We have more stuff, such as a play ring a jumperoo but they are in Eva's room. He will also be gaining a full box of toys, handed down from his big sister. We are using the cream bouncy chair again, but I bought him a blue one from the Asda baby event.

He'll have his own pram too, which I might add has been set up in the kitchen for ages. Just before he is born we will be getting a double buggy. I just can't believe how prepared we have been. Soon I will be missing one thing. A baby.

Sunday, 13 February 2011

The scans

So this time round I have had 3 scans. That's one less I had with Eva. I love my scan pictures because it's just something so special to treasure forever.
This was my first scan at 11 weeks. It was such a big relief to finally see for ourselves that all was fine inside.

I then had an unplanned scan. I went to A&E when I had just turned 17 weeks due some pains I was having in my tummy. I was so upset and worried something was wrong, so I was given a scan which I had a few day's later.
I didn't expect to get a picture that day, and infact we turned up with no change. The lady that did the scan just said we could have this one because it was just too good to miss. She was right because I am so glad we have this picture. I have one of Eva's scan's framed, and you would just think it was the same picture.

Then in January I had my 20 weeks scan. The scan was disapointing as the lady didn't speak much. So I didn't enjoy it at all because I honestly thought something was wrong. At the end she told us all was ok, and we came away with 2 pictures.
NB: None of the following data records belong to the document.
-- ==== Sys2Proof/Machine/State.lean ====
section
/-! DEFINITION. The state of the part, block by block, as plain data, and the state at power-on. -/

namespace Sys2Proof.Machine

/-! ## Names the manual gives -/

/-- Station states (R175). In reset the part has none (R179), which `Supply.station = none` says. -/
inductive Station where
  | unconfigured | commission | scan | timeUnset | catchUp | recording | hold
deriving DecidableEq, Repr

/-- Timebase states (R102). -/
inductive TimeState where
  | unset | running | frozen
deriving DecidableEq, Repr

/-- Port states (R121). -/
inductive PortState where
  | active | silent | off
deriving DecidableEq, Repr

/-- The nine attention causes, in the bit order of PRESENCE (7.7.3). -/
inductive Cause where
  | feedStop | disturbWarn | coldFeed | limit | channelLoss | witnessLag | archive | clock | bus
deriving DecidableEq, Repr

/-- The nine station counters, in the order of R86. -/
inductive Counter where
  | rxErrors | giveUps | clashes | refusals | skips | unpublished | unarchived | defective | clockSteps
deriving DecidableEq, Repr

/-- Kinds of a station in the station table (7.7.6). -/
inductive StationKind where
  | absent | recorder | source | terminal
deriving DecidableEq, Repr

/-- Slot kinds (chapter 1.1). -/
inductive SlotKind where
  | unused | pollutant | o2 | h2o | flow | furnace | feed | disturb
deriving DecidableEq, Repr

inductive MeasureUnit where
  | mg | ug
deriving DecidableEq, Repr

inductive Basis where
  | dry | wet
deriving DecidableEq, Repr

/-- Minute statuses (chapter 2.2). -/
inductive MinuteStatus where
  | valid | calib | maint | reference | fault | missing | timegap | hold | powerLoss
deriving DecidableEq, Repr

/-- How a minute was closed (R20). -/
inductive CloseKind where
  | withSamples | timegap | hold | powerLoss
deriving DecidableEq, Repr

/-- Operating states of a minute (chapter 3.1). -/
inductive OpState where
  | off | standby | firing | coldFiring | unknown | noRecord
deriving DecidableEq, Repr

/-- Statuses of a slot in a half-hour and in a day (R61, R62, R77). -/
inductive PeriodStatus where
  | valid | invalid | notOperating
deriving DecidableEq, Repr

/-- Record kinds (7.7.4). -/
inductive RecordKind where
  | halfHour | day | yearGeneral | yearSlot
deriving DecidableEq, Repr

/-- Archive states (R164). -/
inductive ArchiveState where
  | ready | ringFull | fault
deriving DecidableEq, Repr

/-- Transmit queues, in the order in which the transmitter serves them (R123). -/
inductive TxQueue where
  | time | record | mark | gap | answer | presence
deriving DecidableEq, Repr

/-- Reasons of a REFUSED answer (7.7.3). -/
inductive RefuseReason where
  | origin | state
deriving DecidableEq, Repr

/-- Results of a CONFIG_RESULT answer (7.7.3). -/
inductive ConfigResult where
  | ok | checkFailed | flashFailed | range
deriving DecidableEq, Repr

/-! ## The configuration in use -/

/-- One entry of the binding table (R1, R3). A field that the slot's kind does not hold is 0. -/
structure Slot where
  kind : SlotKind := .unused
  station : Nat := 0
  channel : Nat := 0
  interval : Nat := 0
  fullScale : Nat := 0
  unit : MeasureUnit := .mg
  basis : Basis := .dry
  limitA : Nat := 0
  limitB : Nat := 0
  bRequired : Nat := 0
  dailyLimit : Nat := 0
  confidence : Nat := 0
deriving DecidableEq, Repr

/-- The configuration in use: the recorder settings of chapter 1 and the binding table. The defaults are those of
UNCONFIGURED without a usable station number (R179). -/
structure Settings where
  own : Nat := 31
  line : Nat := 0
  /-- The kind of each station 1 to 31; place 0 is station 1. -/
  stations : List StationKind := []
  refO2 : Nat := 0
  o2Cap : Nat := 0
  defaultH2O : Nat := 0
  furnace : Nat := 0
  runCap : Nat := 0
  yearCap : Nat := 0
  dayAllowance : Nat := 0
  yearAllowance : Nat := 0
  retention : Nat := 0
  /-- The origins of partitions 0, 1 and 2; 0 for none (R134). -/
  witnessSet : List Nat := [0, 0, 0]
  reserved : Nat := 0
  quorum : Nat := 0
  enable : BitVec 9 := 0
  /-- The 16 entries of the binding table, by slot number (R1). -/
  slots : List Slot := List.replicate 16 {}
deriving DecidableEq, Repr

/-! ## Records and telegrams -/

/-- A record as the bus and the archive carry it: header and body (7.7.4). -/
structure Rec where
  kind : RecordKind
  origin : Nat
  seq : Nat
  start : Nat
  body : List Byte
deriving DecidableEq, Repr

/-- A RECORD telegram (7.7.3). -/
structure RecordTel where
  record : Rec
  backfill : Bool
deriving DecidableEq, Repr

/-- One entry of a MARK telegram the part sends (R146). -/
structure MarkOut where
  origin : Nat
  held : Nat
  oldest : Nat
deriving DecidableEq, Repr

/-- A GAP telegram the part sends (R141). -/
structure GapTel where
  target : Nat
  first : Nat
  count : Nat
deriving DecidableEq, Repr

/-- A PRESENCE telegram the part sends (R145). -/
structure PresenceTel where
  line : Nat
  station : Station
  latest : Nat
  floor : Nat
  secured : Nat
  timeState : TimeState
  flags : BitVec 9
deriving DecidableEq, Repr

/-- What an ANSWER carries (7.7.3); the CONDITION snapshot stands as its bytes, formed when it was placed (R171). -/
inductive Answer where
  | record (r : Rec)
  | notHeld (origin seq : Nat)
  | done (sent : Nat)
  | busy
  | refused (reason : RefuseReason)
  | condition (snapshot : List Byte)
  | cleared (flags : BitVec 9)
  | configResult (result : ConfigResult) (offset : Nat)
deriving DecidableEq, Repr

structure AnswerTel where
  terminal : Nat
  tag : BitVec 8
  answer : Answer
deriving DecidableEq, Repr

/-! ## Bus port -/

/-- A one-entry transmit queue: its entry, and the newer telegram held aside while the entry is on the line (R122). -/
structure OneQueue (α : Type) where
  entry : Option α := none
  aside : Option α := none
deriving DecidableEq, Repr

/-- The telegram the part has on the line: its queue and its bytes from the key to the check. -/
structure OnLine where
  queue : TxQueue
  bytes : List Byte
deriving DecidableEq, Repr

/-- The bus port (chapter 7). -/
structure Port where
  state : PortState := .off
  /-- TIME telegrams by their reference flag. -/
  timeQ : OneQueue Bool := {}
  recordQ : List RecordTel := []
  markQ : OneQueue (List MarkOut) := {}
  gapQ : List GapTel := []
  answerQ : List AnswerTel := []
  presenceQ : OneQueue PresenceTel := {}
  onLine : Option OnLine := none
  errorRun : Nat := 0
  /-- Elapsed time at which SILENT was entered (R126). -/
  silentSince : Nat := 0
  /-- Elapsed time at which the port became ACTIVE from OFF (R145). -/
  activeSince : Nat := 0
  /-- The model's own: the next number in the order in which producers begin to wait (R122). -/
  ticket : Nat := 0
deriving DecidableEq, Repr

/-! ## Intake unit and minute former -/

/-- The open-minute accumulator of a slot (R11). -/
structure Acc where
  sum : Int := 0
  valid : Nat := 0
  overrange : Nat := 0
  maint : Nat := 0
  calib : Nat := 0
  fault : Nat := 0
  nonZero : Nat := 0
  excess : Nat := 0
deriving DecidableEq, Repr

/-- The flags of a minute entry (R19). -/
structure MinuteFlags where
  overrange : Bool := false
  h2oSubst : Bool := false
  o2Clamp : Bool := false
  h2oClamp : Bool := false
  saturated : Bool := false
deriving DecidableEq, Repr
So now all I have to wait for is my 3D bonding scan. I really can't wait. We will have a dvd to watch and we will have an idea of what he looks like.

26 weeks and 2 days

I know it is late to start blogging about my pregnancy, but then again better late than never.
I realised today that I am only 2 weeks away from having my 3D/4D scan. I am really excited about that. I hope baby is still a boy and a mistake wasn't made. I mean that wouldn't make a difference in my eyes because she would be loved always, but she would have a lot of boy's clothes to wear and no name.

So far things are going well. I have a very active second baby, more active than Eva was. I am very close to being fully prepared for his arrival. He now has a carseat, moses basket, clothes, bouncy chair, jumperoo, play gym and lot's more. Thank goodness for having the experience of having Eva, at least I know what to buy and what not to buy.
My hospital bag is almost packed too, so I am very prepared.